Real Leaders

Learning to See in the Dark

A trip to Tibet in 2009 changed the life of Shiyin Cai forever. The YPO member and current CEO of her family’s portfolio of Chinese art museums and boutique hotels, Cai grew up in an entrepreneurial family, attended the best schools in China and the United States, and was climbing the corporate ladder at GE — and then her eyes were opened.

I was brought up in a very traditional way in China,” says Shiyin Cai. “I did what was expected. But, I was always wondering what my real value is, if I was making a difference in the world.” On that trip to Tibet, she visited a school for the blind and was struck by the fact that despite being blind and surviving on very little income, the children were full of joy.

“I was surrounded by children who were, by far, the happiest children I’d ever met, even though they had about 70 cents per day for their living expenses,” muses Cai. She says it was then she realized her values were not about how much money she could earn or how high she could climb in society and her career, but what she really valued was how much difference she could make in other people’s lives.

She abruptly ended her travels and went to work as a volunteer at a vocational school for the blind. “That was the start of my whole journey; that’s when I started devoting myself to blind children,” explains Cai. “The biggest challenge for blind people is not the physical disability; they can overcome that. What they cannot overcome is society’s stereotypes about what they can do.”

The problem haunted her, she says, until she found a solution after attending a special exhibit, Dialogue in the Dark, when visiting a friend in Atlanta, Georgia, USA. Dialogue in the Dark is an international organization offering sighted people the opportunity to experience blindness, introducing them to how they can use their other senses as they go about their usual routine.

As part of the exhibit, Cai spent 75 minutes in total darkness. The experience helped her see the solution is not to change blind people, but to change sighted people’s views of blind people’s abilities.

Cai was particularly drawn to Dialogue in the Dark’s business model as a social enterprise rather than an NGO. “I had been in the business world for almost 12 years and was always looking for a sustainable way of doing good. Dialogue in the Dark is self-sustainable.

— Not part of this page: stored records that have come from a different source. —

theorem free (s : State) (g : BitVec 4) (a b : List Reg)
    (h : (!s.c.claimed (s.regQ g) && b.all (fun r => r.fixed || !s.c.claimed r) && s.rdQ g
      && a.all (fun r => r.fixed || !s.c.claimed r) && s.c.files.firstPoison a == none) = true) : Unhindered s g a b := by
  simp only [Bool.and_eq_true, Bool.not_eq_true', List.all_eq_true, Bool.or_eq_true, beq_iff_eq] at h
  exact ⟨h.1.1.1.1, h.1.1.1.2, h.1.1.2, h.1.2, h.2⟩

theorem wit_ScalarArithmetic : Unhindered st 0 [st.regS 6, st.regS 7] [st.regS 5] := free _ _ _ _ (by decide +kernel)
theorem wit_ComparesSetPredicates : Unhindered st 0 [st.regS 6, st.regS 7] [st.regQ 0]
    ∧ ((0x0D * 2 ^ 21 + 2 ^ 19) / 2 ^ 21 % 64 = 0x0D ∧ (0x0D * 2 ^ 21 + 2 ^ 19) / 2 ^ 19 % 4 ≠ 0) :=
  ⟨free _ _ _ _ (by decide +kernel), by decide⟩
theorem wit_PredicateLogic : Unhindered st 0 [st.regQ 1, st.regQ 2] [st.regQ 3] := free _ _ _ _ (by decide +kernel)

/-- A load and a store that pass the checks, one that ALIGN stops and one outside every region. -/
theorem wit_ScalarMemory : Unhindered st 0 [st.regS 8] [st.regS 9] ∧ st.checkS .load 0x2000000000000FF8 8 = none
    ∧ st.checkS .load 0x2000000000000001 8 = some .align ∧ st.checkS .store 0x2000000000001000 8 = some .access
    ∧ st.checkS .store 0x2000000000000000 1 = none :=
  ⟨free _ _ _ _ (by decide +kernel), by decide +kernel⟩
/-- A Hall region of partition 0 and its bank. -/
def hallWord (kind : Nat) : Word := BitVec.ofNat 64 (2 ^ 63 + kind * 2 ^ 61 + 12 * 2 ^ 35)
def hallSt : State := { on c0 with hreg := [(0, hallWord 0)], bankOwner := [(0, 1)] }
theorem wit_HallAtomics : Unhindered hallSt 0 [hallSt.regS 8, hallSt.regS 7] [hallSt.regS 9]
    ∧ space 0x1000000000000008 = 1 ∧ zeroBitsOk 0x1000000000000008 = true
    ∧ hallSt.placeOf hallSt.c 0x1000000000000008 = some (.stored (hallKey 0 8) .plain) :=
  ⟨free _ _ _ _ (by decide +kernel), by decide +kernel⟩
theorem wit_HallAtomics_stops : space 0x2000000000000008 ≠ 1 ∧ space 0x1000000000000004 = 1
    ∧ (0x1000000000000004 : Word).toNat % 8 ≠ 0 := by decide +kernel

theorem wit_ControlTransfers : Unhindered st 0 [st.regS 8] [st.regS 62] ∧ (st.rdS 8).toNat % 32 = 0
    ∧ ((withS 8 31 st).rdS 8).toNat % 32 ≠ 0 := ⟨free _ _ _ _ (by decide +kernel), by decide +kernel, by decide +kernel⟩
def handlerSt : State := on { c0 with sys := { hm := true, tbase := 64 } }
def loopSt (lc ec : Word) : State := on { c0 with sys := { lc := lc, ec := ec } }
theorem wit_Loops : Unhindered handlerSt 0 [handlerSt.regS 8] [] ∧ handlerSt.c.sys.hm = true
    ∧ Unhindered (withS 8 1 st) 0 [st.regS 8] [] ∧ (withS 8 1 st).rdS 8 ≠ 0 ∧ st.rdS 8 = 0
    ∧ Unhindered (loopSt 1 0) 0 [] [] ∧ Unhindered (loopSt 0 1) 0 [] [] ∧ Unhindered (loopSt 1 1) 0 [] [] :=
  ⟨free _ _ _ _ (by decide +kernel), by decide, free _ _ _ _ (by decide +kernel), by decide +kernel, by decide +kernel,
    free _ _ _ _ (by decide +kernel), free _ _ _ _ (by decide +kernel), free _ _ _ _ (by decide +kernel)⟩
theorem wit_SystemSyllables : Unhindered handlerSt 0 [handlerSt.regS 8] [] ∧ mtsAllowed handlerSt.c.sys.hm .tbase = true
    ∧ Unhindered st 0 [st.regS 8] [] ∧ mtsAllowed st.c.sys.hm .tbase = false ∧ Unhindered st 0 [] [st.regS 8] :=
  ⟨free _ _ _ _ (by decide +kernel), by decide, free _ _ _ _ (by decide +kernel), by decide, free _ _ _ _ (by decide +kernel)⟩
/-- A register bound to a command that is not complete, in task mode and in handler mode; no binding; a locked servo. -/
def boundSt (hm : Bool) : State :=
  { on { c0 with sys := { hm := hm }, bindings := [(8, 5)], opens := [{ seq := 5, lane := 0 }] } with locked := true }
theorem wit_Waits : Unhindered (boundSt false) 0 [.s 8] [] ∧ (boundSt false).c.openBinding (.s 8) = true
    ∧ Unhindered (boundSt true) 0 [.s 8] [] ∧ (boundSt true).c.openBinding (.s 8) = true ∧ st.c.openBinding (.s 8) = false
    ∧ ¬((withS 8 1 st).rdS 8).toNat ≤ st.gtime ∧ (st.rdS 8).toNat ≤ st.gtime ∧ st.locked = false ∧ (boundSt true).locked = true
    ∧ st.markPending 1 = false ∧ (on { c0 with markers := [{ queue := 14, lane := 0, seq := 1 }] }).markPending 0x4000 = true :=
  ⟨free _ _ _ _ (by decide +kernel), by decide +kernel, free _ _ _ _ (by decide +kernel), by decide +kernel, by decide +kernel,
    by decide +kernel, by decide +kernel, by decide, by decide, by decide +kernel, by decide +kernel⟩
theorem wit_IndexResults : Unhindered st 0 [st.regX 3, st.regX 4] [st.regX 2] ∧ Unhindered st 0 [st.regS 3] [st.regX 2] :=
  ⟨free _ _ _ _ (by decide +kernel), free _ _ _ _ (by decide +kernel)⟩
theorem wit_CursorsAndIndexLoads :
    Unhindered st 0 [st.regX 4, st.regX 5, st.regX (pairLo 1), st.regX (pairHi 1)] [st.regX (pairLo 1), st.regX (pairHi 1), st.regQ 2]
    ∧ ((withX 5 1 st).rdX 4).toNat < ((withX 5 1 st).rdX 5).toNat ∧ ((withX 4 1 st).rdX 5).toNat < ((withX 4 1 st).rdX 4).toNat
    ∧ st.checkX 0x2000000000000FFC 4 = none ∧ st.checkX 0x2000000000000002 4 = some .align
    ∧ (st.rdX (pairLo 1)).toNat < ((withX (pairHi 1).toNat 4 st).rdX (pairHi 1)).toNat :=
  ⟨free _ _ _ _ (by decide +kernel), by decide +kernel⟩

I figured I could use all my business knowledge and experience to maximize my impact.”

She went to work for Dialogue in the Dark’s corporate office in Hamburg, Germany, serving as its COO, before returning to her homeland, bringing the franchise to Shanghai in 2011, followed by Chengdu, Beijing, Shenzhen, and Nanjing. One of the services she offers through Dialogue in the Dark China is leadership training. Groups of leaders enter a pitch-dark room with blind guides, are organized into teams, and given tasks to complete.
“What makes this very different from the other training is we don’t tell you what you should do,” Cai says. “You look inward instead of outward. Most of us, when we make mistakes, we blame external factors, but the dark experience forces you to look at yourself. You realize maybe that person didn’t understand, not because he is not smart, but because you didn’t explain it in a way he can understand. It drives empathy, communication skills, listening skills.”

Dialogue in the Dark China has trained more than 500 companies. “My biggest accomplishment is to witness people change in half a day. It is difficult for leaders to be aware of their own problems and to be willing to change. So, this is exciting,” Cai reveals.

She adds that diversity makes a company stronger and a leader better. “When you are a leader, you want a team of people with different opinions from you. If everybody has the same opinion, then why do you need a team? Most of the time, we are blind, even when we can see. Our visually impaired employees show us things we don’t see. This is why we always say that we need to let blind people teach us how to see.”